I want to code in Go something with would be similar to a dynamic data-like server a bit inspired by e.g. MongoDb. Nothing very extraordinary in principle!



Context & motivations

It would be a server (probably some JsonRpc one, but the exact protocol is not yet defined and is an unimportant implementation detail; I could switch to some HTTP or REST thing).
Probably each connected client would be managed by one (or several) goroutines. I don't expect a lot of simultaneous clients (I'm thinking of a dozen at most).

It would manage persistent data organized in data items. So at shutdown time it would persist the set of alive items (and all the data and items reachable from it) into e.g. some Sqlite3 database, probably in JSON format.
I don't expect a lot of data. It would easily fit into RAM on a powerful desktop machine (so think of several gigabytes at most and a few million items at most, and probably a lot less: dozens of megabytes and a few thousand of items).

Each data item has a fixed  (globally) unique id (inspired by UUID-s) which is randomly generated.
That item id is a 126 bit number, represented by two 63 bits (of course represented as uint64_t in Go) serial numbers in base 62 notation starting with an underscore then a digit, so both _136vhwQ6Q5W &
_3FirKslewA3 are serials, and their concatenation _136vhwQ6Q5W_3FirKslewA3 is the textual representation of some id; the underlying uint64_t number pair of that id is (881330831883687952,3076946490273043099)

So data items are both hash-able (their hash code is some hash of their id) and comparable (to compare two items, e.g. for sorting purposes or for dichotomical access, we would compare their id).

There exist some root data items (whose ids are publicly known, without any interaction with the server) and which are always alive.
Without loss of generality we might pretend that there is a single root item of id _123456789AB_987654321CD (so that particular root id is publicly known and is documented with the protocol) and
 that root data item is always alive.

Each data item contain data values, organized as attributes and components (both explained in more detail below) of that item, and these data values are always  immutable.
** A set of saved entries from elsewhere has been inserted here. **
/-- A WRITE whose bytes the network brings, and whose object takes them at once, ends DONE. -/
theorem domFinish_write {t : Nat} {s : State} {n : CoreId} {j : DomainJob} {a : Nat} {o : ObjRef} (hj : (domPort s n).job = some j) (hwrite : j.write = true)
    (hwindow : rangeBorrowed (at_ t s) j.buffer j.length = false) (hports : portsFree (at_ t s) = true) (ha : bufferAddr s 13 n j.buffer j.length = .ok a)
    (hstaging : stagingStatus (at_ t s) = none) (hp : Plain (namedIdx j.object) (namedSub j.object) o)
    (hput : canPut s (.transfer n) (namedIdx j.object) (namedSub j.object) (memRead s a j.length) = true) :
    ∃ y, Keeps 0x200040 (endAssembly (at_ t s)) y ∧ domFinish (at_ t s) n =
      some (domEnd (noted (.transfer n) o (wr y (namedIdx j.object) (namedSub j.object) (leNat (memRead s a j.length)))) n j.length .ok) := by
  generalize hidx : namedIdx j.object = idx at *
  generalize hsub : namedSub j.object = sub at *
  have hj' : (domPort (at_ t s) n).job = some j := hj
  have hwait : sourceWaits (at_ t s) (.transfer n) = false := (sourceWaits_of_canWrite hput : sourceWaits s _ = false)
  have ha' : bufferAddr (endAssembly (at_ t s)) 13 n j.buffer j.length = .ok a :=
    (((sameNet_at t s).trans (sameNet_endAssembly _)).bufferAddr_eq _ _ _ _).trans ha
  generalize hz : bufferUse (endAssembly (at_ t s)) 13 n j.buffer j.length = z
  have kz : Keeps 0x200000 (endAssembly (at_ t s)) z := hz ▸ keeps_bufferUse_ok (all _) ha'
  have hnet : SameNet (endAssembly (at_ t s)) z := hz ▸ sameNet_bufferUse ha'
  have haz : bufferAddr z 13 n j.buffer j.length = .ok a := (hnet.bufferAddr_eq _ _ _ _).trans ha'
  have hstaging' : stagingStatus z = none := (((sameNet_endAssembly _).trans hnet).stagingStatus_eq).trans hstaging
  have hbytes : netLoad (j.length + 1) z a j.length = memRead s a j.length := by
    rw [netLoad_free ((portsFree_kept kz).trans hports) _ _ _ (Nat.lt_succ_self _)]
    exact memRead_congr (s := s) (kz.same_mem (by decide)) (kz.same_memEpoch (by decide)) _ _
  have ky : Keeps 0x200040 (endAssembly (at_ t s)) (stagingPut z 0 (memRead s a j.length)) :=
    keeps_stagingPut (all _) (hz ▸ keeps_bufferUse_ok (narrow (all 0x200040)) ha')
  have hplant := ky.same_plant (by decide)
  have hwritten := dictWrite_plain hp hput ⟨ky.same_obj (by decide), congrArg SchedState.delayed (ky.same_sched (by decide)), fun _ => by rw [hplant]; rfl⟩
    (ky.same_pair (by decide)) ((congrArg PlantState.granting hplant).trans rfl) ((congrArg PlantState.blocked hplant).trans rfl) (ky.same_security (by decide))
  refine ⟨_, ky, ?_⟩
  unfold namedIdx at hidx
  unfold namedSub at hsub
  unfold domFinish
  simp only [finOfNat_val, hj', hwait, hwrite, hwindow, hz, haz, hstaging', hbytes, hidx, hsub, hwritten, Bool.false_eq_true, if_false, if_true, Bool.not_true]

end Sys2Proof.Proofs
end

section
/-! PROOFS. The dictionary's accesses as commands: one theorem for each clause of DictionaryAccesses. -/

namespace Sys2Proof.Proofs

open Sys2Proof.Machine Sys2Proof.Safety Sys2Proof.Laws

/-! Writes by the rows of the dictionary (R7, R117, R364). -/

theorem objectWrite_plain {src : Source} {idx sub : Nat} {v : ObjVal} {o : ObjRef} {s : State} (hw : canWrite s src idx sub v = true) (hp : Plain idx sub o) :
    Leads (.objectWrite src idx sub v) s (Holds idx sub (leNat v.bytes)) :=
  leads_access (f := fun _ => leNat v.bytes) rfl hw hp.1 fun x => dictApply_plain hp x src v true

theorem troubleCounterClear_zero {src : Source} {idx sub : Nat} {s : State} (ht : isTrouble idx sub = true) (hw : canSet s src idx sub 0 = true) :
    Leads (.troubleCounterClear src idx sub 0) s (Holds idx sub 0) := by
  obtain ⟨o, ho, hk⟩ := kind_of_isTrouble ht
  have hexec : exec (.troubleCounterClear src idx sub 0) s = access src idx sub (numVal idx sub 0) s := (if_pos ht).trans (setNum_eq ..)
  exact leads_access (f := fun _ => 0) hexec hw ho fun x => dictApply_trouble ho hk x src _ true

theorem eventCauseClear_bits {src : Source} {idx sub v : Nat} {s : State} (hc : isCause idx sub = true) (hw : canSet s src idx sub v = true) :
    Leads (.eventCauseClear src idx sub v) s (Holds idx sub (clearBits (rd s idx sub) (leNat (numVal idx sub v).bytes))) := by
  obtain ⟨o, ho, hk⟩ := kind_of_isCause hc
  have hexec : exec (.eventCauseClear src idx sub v) s = access src idx sub (numVal idx sub v) s := (if_pos hc).trans (setNum_eq ..)
  exact leads_access (f := fun w => clearBits w (leNat (numVal idx sub v).bytes)) hexec hw ho fun x => dictApply_cause ho hk x src _ true

/-! Halves of 64-bit objects (R369). -/

theorem u64LowWordRead_captures {n : CoreId} {idx sub : Nat} {o : ObjRef} {s : State} (hr : canRead s (.core n) = true) (hsub : sub < 256) (hi : idx < 0x7F00)
    (hs : Stored idx sub o) (hw : wideType o.desc.ty = true) :
    Leads (.u64LowWordRead n idx sub) s fun u => u.answer.status = some .ok ∧ u.answer.value = rd s idx sub % 2 ^ 32 ∧
      halfOf u.plant.captured n (objKey idx sub) = some (rd s idx sub % 2 ^ 64) := by
  have hq : quiet s = true := by
    simp only [canRead, Bool.and_eq_true] at hr
    exact hr.1.1
  have hload := windowLoad_low (atWindow_low (by omega) hsub) hs hw hi (start s) n.val
  exact leads_coreLoad rfl hr hload hq ⟨rfl, rfl, halfOf_put _ _ _ _⟩
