-- ==== Sys2Proof/Machine/Engine.lean ====
section
/-! DEFINITION. The shift engine ENG: one step per clock edge, SPI mode 0 (spec/40_serial_transport.md
rules R64 to R68). No edge is ever refused or held: refusals and holds are outcomes of the host's operations
(R91 to R93), while "ENG has a step exactly when `BUSY = 1`" (R64). -/

namespace Sys2Proof.Machine

/-- Rising edge: the level of `MISO` is drawn and shifted in (R65). -/
def engineRise (s : State) : State :=
  State.emit (.rise s.mosi s.misoLevel)
    { s.drawn with sclk := true, rsr := some (shiftIn s.rsrBits s.misoLevel) }

/-- Falling edge of cycles 1 to 7: the next bit is driven (R66). -/
def engineFall (s : State) : State :=
  State.emit .fall
    { s with
      sclk := false
      bitcnt := s.bitcnt + 1#4
      tsr := some (shiftOut s.tsrBits)
      mosi := topBit (shiftOut s.tsrBits) }

/-- Falling edge of cycle 8: the byte completes, `RXDR` takes the content of `RSR`, and `BUSY` clears
(R67). -/
def engineLast (s : State) : State :=
  State.emit .fall
    { s with
      sclk := false
      bitcnt := 8#4
      rxdr := s.rsr
      rxFresh := true
      busy := false }

/-- ENG's step: "exactly when `BUSY = 1`"; rising edge if `SCLK = 0`, else falling edge (R64). Where no
rule of ENG applies it has no step (DEDUCED, safe, log entry 8). -/
def engineEdge (s : State) : Host.Outcome State Fault Refusal :=
  if !s.busy then .next s
  else if !s.sclk then .next (engineRise s)
  else if s.bitcnt < 7#4 then .next (engineFall s)
  else if s.bitcnt = 7#4 then .next (engineLast s)
  else .next s

end Sys2Proof.Machine
end

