theorem SubStepRefused.withHostOps {r : Refusal} (h : SubStepRefused s r) : SubStepRefused (s.withHostOps ws) r := by
  cases h with
  | transmit hk hp => exact .transmit hk hp
  | receive hk hp => exact .receive hk hp
  | assemble hk hnone => exact .assemble hk hnone

/-- A refusal does not depend on the words; where a sub-step is carried out, the ninth takes off the first. -/
theorem convertStep_withHostOps (hq : s.seq ≠ 0#4) : convertStep (s.withHostOps ws)
    = onNext (fun t => t.withHostOps (if t.seq = 0#4 then ws.tail else ws)) (convertStep s) := by
  cases hs : convertStep s with
  | next t => exact ((convertStep_next hs).withHostOps ws hq).convertStep_eq
  | refused r => exact convertStep_refused.2 ((convertStep_refused.1 hs).withHostOps ws)
  | fault r => exact nomatch r

end WithHostOps

end Sys2Proof.Machine

namespace Sys2Proof

open Sys2Proof.Machine

/-- Settles O18: the sample is the two low bits of the second byte above the third, and one byte in four has those
two bits. -/
theorem assemblerIsOnto : Obligations.AssemblerIsOnto := by
  refine fun v => ⟨fun x y => assembleBytes_eq_iff x y v, ?_⟩
  rw [← countP_lowBits (v.extractLsb' 8 2)]
  refine List.countP_congr fun n _ => ?_
  simp [assembleBytes_eq_iff]

/-- Settles O25: what the operation of the table comes to, the sub-step comes to; a `RECEIVE` of the table holds as
the host's own does. -/
theorem convertSubSteps : Obligations.ConvertSubSteps := by
  refine fun s => ⟨fun k i t hk hq hb h => ?_, fun t hq hb h => ?_, fun hk hb hm => ?_⟩
  · have hsub := (exec_next h).subStep hk hq hb
    have hq0 : s.seq ≠ 0#4 := by bv_omega
    rw [step_of_subStep (engineMoves_of_quiet hb) hq0, passTurn_of_quiet hb, hsub.convertStep_eq]
  · cases exec_next h with
    | assemble x y hx hy =>
      have hq0 : s.seq ≠ 0#4 := by simp [hq]
      rw [step_of_subStep (engineMoves_of_quiet hb) hq0, passTurn_of_quiet hb]
      exact (SubStepTo.assemble x y hq hx hy).convertStep_eq
  · exact step_of_hold (.inr hk) hb hm

/-- Settles O26: neither an edge of ENG nor a sub-step reads the words, and of these the ninth sub-step alone takes one
off. -/
theorem convertIsAtomic : Obligations.ConvertIsAtomic := by
  intro s ws hq
  change step (s.withHostOps ws)
    = onNext (fun t => t.withHostOps (if t.seq = 0#4 then ws.tail else ws)) (step s)
  cases hm : s.engineMoves with
  | true =>
    obtain ⟨t, ht, he⟩ := step_engine_spec hm
    have hq' : t.seq ≠ 0#4 := by simpa [he.seq_eq] using hq
    rw [step_of_engine (s := s.withHostOps ws) hm, passTurn_withHostOps, (he.withHostOps ws).engineEdge_eq, ht]
    simp [onNext, hq']
  | false =>
    have hq' : s.passTurn.seq ≠ 0#4 := by simpa using hq
    rw [step_of_subStep hm hq, step_of_subStep (s := s.withHostOps ws) hm hq, passTurn_withHostOps,
      convertStep_withHostOps ws hq']
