-- ==== Sys2Proof/Machine/Pointwise.lean ====
section
/-! DEFINITION. Machine/Pointwise.lean: PWCONV and PWCONV_FAST, pointwise 1x1 convolution (43_pointwise.md). -/

namespace Sys2Proof.Machine

/-- The constraint table of PWCONV (43_pointwise.md R140). -/
def pwconvRows (c : CfgRegs) : List ParamRow :=
  [⟨.dim, decide (1 ≤ c.d), .badDim⟩,
    ⟨.cin, decide (1 ≤ c.ci), .badChannel⟩,
    ⟨.cout, decide (1 ≤ c.co), .badChannel⟩,
    ⟨.biasShift, decide (c.bs ≤ 31), .badShift⟩,
    ⟨.outShift, decide (c.os ≤ 31), .badShift⟩]

/-- The constraint table of PWCONV_FAST (43_pointwise.md R143). -/
def pwconvFastRows (c : CfgRegs) : List ParamRow :=
  [⟨.dim, decide (1 ≤ c.d), .badDim⟩,
    ⟨.cin, decide (4 ≤ c.ci) && decide (c.ci % 4 = 0), .badChannel⟩,
    ⟨.cout, decide (2 ≤ c.co) && decide (c.co % 2 = 0), .badChannel⟩,
    ⟨.biasShift, decide (c.bs ≤ 31), .badShift⟩,
    ⟨.outShift, decide (c.os ≤ 31), .badShift⟩]

/-- The exact accumulator value of pixel `p`, output channel `co`, with weight element `(ci, co)` at byte offset
`order ci co` (43_pointwise.md R141, R145). -/
def pointwiseAcc (s : State) (order : Nat → Nat → Nat) (p co : Nat) : Int :=
  biasTerm s co + sumTo s.cfg.ci fun ci => inputByte s (p * s.cfg.ci + ci) * weightAt s (order ci co)

/-- The byte offset of weight element `(ci, co)` in the basic layout (43_pointwise.md R141). -/
def pwconvOrder (s : State) (ci co : Nat) : Nat := ci * s.cfg.co + co

/-- The byte offset of weight element `(ci, co)` in the reordered layout (43_pointwise.md R144, R145). -/
def pwconvFastOrder (s : State) (ci co : Nat) : Nat := fastOffset s.params s.cfg.ci s.cfg.co ci co

/-- The accumulator value of PWCONV's output byte at offset `n` of OUT: `n = p*Cout + co`. -/
def pwconvAccAt (s : State) (n : Nat) : Int := pointwiseAcc s (pwconvOrder s) (n / s.cfg.co) (n % s.cfg.co)

/-- The accumulator value of PWCONV_FAST's output byte at offset `n` of OUT: `n = p*Cout + co`. -/
def pwconvFastAccAt (s : State) (n : Nat) : Int := pointwiseAcc s (pwconvFastOrder s) (n / s.cfg.co) (n % s.cfg.co)

/-- The result of PWCONV (43_pointwise.md R141). -/
def pwconvResult (s : State) : CommandResult where
  mem := s.mem.fill s.cfg.outAddr.toNat (s.cfg.d * s.cfg.d * s.cfg.co) fun n => outputByte s (pwconvAccAt s n)
  ovf := anyBelow (s.cfg.d * s.cfg.d * s.cfg.co) fun n => accOverflows s (pwconvAccAt s n)

/-- The result of PWCONV_FAST (43_pointwise.md R145). -/
def pwconvFastResult (s : State) : CommandResult where
  mem := s.mem.fill s.cfg.outAddr.toNat (s.cfg.d * s.cfg.d * s.cfg.co) fun n => outputByte s (pwconvFastAccAt s n)
  ovf := anyBelow (s.cfg.d * s.cfg.d * s.cfg.co) fun n => accOverflows s (pwconvFastAccAt s n)

/-- PWCONV, command word 0x00000003 (43_pointwise.md R141). -/
def execPwconv (s : State) : Host.Outcome State Fault Refusal :=
  runCommand .pwconv (pwconvRows s.cfg) (pwconvResult s) s

/-- PWCONV_FAST, command word 0x00000004 (43_pointwise.md R145). -/
def execPwconvFast (s : State) : Host.Outcome State Fault Refusal :=
  runCommand .pwconvFast (pwconvFastRows s.cfg) (pwconvFastResult s) s

end Sys2Proof.Machine
end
So one can replace a data value by another one (e.g. in attributes or components), but cannot change the content of a given data value.

A data value is one of:
  • null (which also represent "absence" of value)
  • an integer
  • a string
  • a reference to a data item (represented by the id)
  • a tuple (finite sequence of data item references, represented by their id; repetitions are possible) of components
  • a set (ascending ordered finite sequence of data item references, represented by their id, without repetition) of elements, so membership (of some data item in some given set) can be tested dichotomically
The attributes  of a data item are conceptually a (finite) association from data items (keys) to non-nil data values (so fetching a missing attribute gives null).
The components of a data item are conceptually a (finite) vector of data values. That vector could be resized (with new slots having null by default).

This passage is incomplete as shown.